# Docks Plank



## cultch (Aug 2, 2011)

When hanging racks from docks plank would you try for the hollow section w/ toggle bolts or would you try for the filled section with anchors?


----------



## erics37 (May 7, 2009)

What type of dock construction? Concrete? And fresh water or salt water? The only concrete anchors I'd trust in a concrete-poured saltwater dock are stainless steel drop-in anchors like this:










And even then I would prefer to use something that relies less on friction and more on structure. Use stainless hardware either way.


----------



## cultch (Aug 2, 2011)

I was looking for a photo. You tube has a video. Docks plank is what they use sometimes instead of a 'pour' in between floors. It's concrete but it is hollow. I've ran racks hanging from it before and we used toggle bolts (1/2" I think) with 1900 plates as washers. We drilled a hole in the hollow part. At the job where I am they used anchors, drilled into the solid part and it the rack fell. Big mess.


----------



## erics37 (May 7, 2009)

cultch said:


> I was looking for a photo. You tube has a video. Docks plank is what they use sometimes instead of a 'pour' in between floors. It's concrete but it is hollow. I've ran racks hanging from it before and we used toggle bolts (1/2" I think) with 1900 plates as washers. We drilled a hole in the hollow part. At the job where I am they used anchors, drilled into the solid part and it the rack fell. Big mess.

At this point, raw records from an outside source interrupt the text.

-- ==== Sys2Proof/Machine/Fabric.lean ====
section
/-!
DEFINITION. The meanings of the fabric's commands (11 R427 to R475).
-/
namespace Sys2Proof.Machine

/-! ### Forwarding (R435, R439, R444, R445) -/

/-- An ordered frame waits for earlier ones of the same origin and destination, and while its destination's path settles
(R453). -/
def State.mustWait (s : State) (id : Nat) (p : Parcel) : Bool :=
  p.frame.op.ordered && (s.fab.settling.any (fun e => e.1 == p.frame.dst)
    || s.fab.parcels.any (fun e => decide (e.1 < id) && e.2.inPort == p.inPort && e.2.die == p.die && e.2.frame.op.ordered
      && e.2.frame.dst == p.frame.dst))

/-- The response opcode of a request frame. -/
def FrameOp.answer : FrameOp → FrameOp
  | .read => .readRsp
  | .write => .writeAck
  | _ => .atomicRsp

/-- A response frame for a request frame. DEDUCED: log entry 41. -/
def Frame.reply (f : Frame) (st : Status) (data : List Byte) : Frame :=
  { op := f.op.answer, dst := f.src, srcDie := f.srcDie, seq := f.seq, inc := f.inc, tag := f.tag, issKind := f.issKind,
    issIdx := f.issIdx, tenant := f.tenant, status := st, data, size := data.length }

/-- The issuer that a flow home injects for (R440). -/
def Frame.home (f : Frame) (d : Nat) : Issuer := .home d (f.src * 2 ^ 15 + f.issKind % 8 * 2 ^ 12 + f.issIdx % 4096)

/-- A READ of this module's memory: checked, then a torus read (R444, R445). -/
def State.remoteReadIn (s : State) (id : Nat) (p : Parcel) : State :=
  let f := p.frame
  let d := s.flowHome f.srcDie
  let n := f.size
  let (ok, s) := s.ingress d f.tenant f.addr.toNat n needReadBit
  if !ok then ((s.dropParcel id).denied d (p.inPort.getD 0) f.src f.tenant).sendFrame d (f.reply .busError [])
  else
    let i := f.home d
    match s.mkReq i .read (s.ownAddr f.addr.toNat) n [] with
    | none => (s.dropParcel id).sendFrame d (f.reply .busError [])
    | some (q, r) =>
      match s.freeTag i with
      | none => s
      | some tag => (s.dropParcel id).issue (s.mkAccess i tag (.remoteRead f.src f.srcDie f.tag) { q with tenant := f.tenant, rt := f.rt } r)

/-- Route a frame that this module forwards or has originated. It waits while the port that it takes has no credit or no room (R435,
R452). An answer to a request without a route comes as from the destination. DEDUCED: log entries 41 and 43. -/
def State.forward (s : State) (id : Nat) (p : Parcel) : State :=
  let f := if p.inPort.isSome then { p.frame with hops := p.frame.hops + 1 } else p.frame
  let d := p.die
  if 64 < f.hops then (s.dropParcel id).kfbErr d 6 (p.inPort.getD 0) f.dst f.seq.toNat
  else
    let (r, s) := s.route d f.dst
    if !r.valid then
      if f.op.isRequest then
        ((s.dropParcel id).kfbErr d 3 (p.inPort.getD 0) f.dst f.seq.toNat).addParcel none d { f.reply .busError [] with src := f.dst }
      else s.dropParcel id
    else if f.op.ordered ∨ f.lane ≠ 4 then
      if s.mustWait id p || !s.orderedRoom r f then s else (s.dropParcel id).sendOrdered d r f
    else
      match s.adaptPort r f with
      | none => s
      | some q => (s.dropParcel id).portSend q f
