/-- Groups whose barrier for a tick is closed. -/
def State.closedMask (s : State) (n : Nat) : BitVec 16 := BitVec.ofNat 16 (maskOf 16 (fun g => decide (n ≤ (s.barrier g).closed)))

/-- The master's marker, on each downstream port in the first block after the edge. acc, the time from the edge to that block, is a
free value of each port's own. -/
def State.masterMarker (s : State) : State :=
  s.downPorts.foldl (fun s q =>
    let t := s.tick
    let n := t.count.toNat - 1
    let (acc, s) := s.free 12
    s.tickSend q { op := .tickMarker, src := s.ownId, marker := {
      tick := t.count, param := t.param, pend := t.pendParam, pendTick := t.pendTick, acc := acc.toNat, hops := 0,
      close := s.closedMask n, closeTick := BitVec.ofNat 64 n } }) s

/-- The tick unit at an edge that takes number n: the tick before it lasted its period. -/
def Tick.atEdge (t : Tick) (n : DWord) : Tick :=
  ({ t with
    count := n, inGuard := false, markerSeen := false, overPosted := false, missed := if t.state = .holdover then t.missed + 1 else 0
    skips := if t.count.toNat + 1 < n.toNat then smSet t.skips n.toNat t.count.toNat else t.skips
    stallEdges := t.stallEdges.map (fun e => (e.1, { e.2 with age := e.2.age + t.param.period.toNat })) } : Tick).applyPending

/-- An edge after which some group's barrier for the tick before is open may stall (R67). -/
def State.noteEdge (s : State) : State :=
  let n := s.tick.count.toNat
  if (List.range 16).all (fun g => decide (n ≤ (s.barrier g).closed + 1)) then s
  else s.updTick (fun t => { t with stallEdges := smSet t.stallEdges n {} })

/-- One more edge falls between a late task's deadline and its finish (R64). -/
def Task.lateEdge (k : Task) : Task := if k.missed ∧ k.phase ≠ .ending then { k with lateEdges := min 255 (k.lateEdges + 1) } else k
def Tile.lateEdge (x : Tile) : Tile := { x with task := x.task.map Task.lateEdge }

/-- A tick edge that sets the count to n: shares that nothing holds open close with it, and the others hold their tiles. -/
def State.edge (s : State) (n : DWord) : State :=
  let s := s.updTick (fun t => t.atEdge n)
  let last := n.toNat - 1
  let s := (s.closeShares ((List.range 16).filter (fun g => s.shareMayClose g last)) last none).noteEdge
  let s : State := { s with tiles := s.tiles.map (fun (e : Nat × Tile) => (e.1, e.2.lateEdge)) }
  let s := (s.sumCounts.evSnapshot).wakeEdge .tickEdge
  if s.tick.state = .master then s.masterMarker else s

/-- The module makes tick edges by its own clock: not Off, and a follower only once it has adopted a marker. -/
def Tick.ticks (t : Tick) : Bool :=
  match t.state with
  | .off => false
  | .acquiring => t.adopted
  | _ => true

/-- TICK_EDGE: the tick's period has passed. `upsets` are stored bytes and words whose parity has gone bad since the last
edge (R590). -/
def execTickEdge (upsets : List Place) (s : State) : Out :=
  .next (if s.tick.ticks then ({ s with bad := s.bad ++ upsets.filter (fun p => !s.bad.contains p) }).edge (s.tick.count + 1) else s)

/-! ### Markers and follower states (R52 to R61, R79, R463) -/

/-- Saturating s16 of an offset in units of 0.125 ns (R79). -/
def satOffset (n : Int) : BitVec 16 := BitVec.ofInt 16 (max (-32768) (min 32767 n))

/-- The marker's close bits and parameters are taken. A group closed by a marker's close bits counts no stall for the edge that the
marker belongs to (DESIGN CHOICE, log entry 115). Depth is the marker's hop count and one more (DESIGN CHOICE, log entry 116). -/
def State.takeMarker (s : State) (m : Marker) (offset : Int) : State :=
  let s := s.updTick (fun t => { t with
    depth := BitVec.ofNat 8 (m.hops + 1), param := m.param, pendParam := m.pend, pendTick := if m.pend.isSome then m.pendTick else t.pendTick,
    offset := satOffset offset })
  s.takeClose m.close m.closeTick.toNat none

/-- The follower's state after an accepted marker (R54, R56 to R58). Offsets are in units of 1/16 ns. A re-aligning follower makes no
edge until a marker's number exceeds its count (DESIGN CHOICE, log entry 117). -/
def State.follow (s : State) (m : Marker) (offset : Int) : State :=
  let t := s.tick
  let near := decide (m.tick = t.count) && decide (offset.natAbs ≤ 32)
  let deep := decide (32 < m.hops + 1)
  match t.state with
  | .acquiring =>
    if t.adopted && near then
      s.updTick (fun t => if 3 ≤ t.goodRun ∧ !deep then { t with state := .locked, goodRun := 0, markerSeen := true, missed := 0 }
        else { t with goodRun := t.goodRun + 1, markerSeen := true })
    else if t.count.toNat < m.tick.toNat then
      -- the next edge is the marker's, with the marker's number (R56, R58)
      (s.updTick (fun t => { t with adopted := true, goodRun := 0 })).edge m.tick
    else s.updTick (fun t => { t with adopted := false, goodRun := 0 })
  | .locked => if near then s.updTick (fun t => { t with markerSeen := true }) else s
  | .holdover | .freeRun =>
    if m.tick = t.count ∧ offset.natAbs ≤ 256 ∧ !deep then
      s.updTick (fun t => { t with state := .locked, missed := 0, markerSeen := true })
    else s.updTick (fun t => { t with state := .acquiring, adopted := false, goodRun := 0, missed := 0 })
  | _ => s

Gotcha, I thought you meant an actual dock.

Probably better to use the toggle method then. Maybe there's a less ghetto product though. But the more surface area you can get holding up the rack, the better.


----------



## frenchelectrican (Mar 15, 2007)

Sound like you got spancreate ( SP ) and they will have hollow core but will have pretensoned cable in them so if you ever drill any hole be aware with them.

Merci,
Marc


----------



## brian john (Mar 11, 2007)

What type of dock? 
Loading
Boat


----------



## cultch (Aug 2, 2011)

This is what I am talking about. I've seen it twice now in schools between the basement and 1st floor.


----------



## BBQ (Nov 16, 2010)

cultch said:


> I was looking for a photo. You tube has a video. Docks plank is what they use sometimes instead of a 'pour' in between floors.


You mean this stuff ...











That is _deck_ plank, not _dock_ plank.


----------



## cultch (Aug 2, 2011)

Thanks for the photo bbq. We call it docks plank and so does youtube but stuff like that happens...I'm sure your right...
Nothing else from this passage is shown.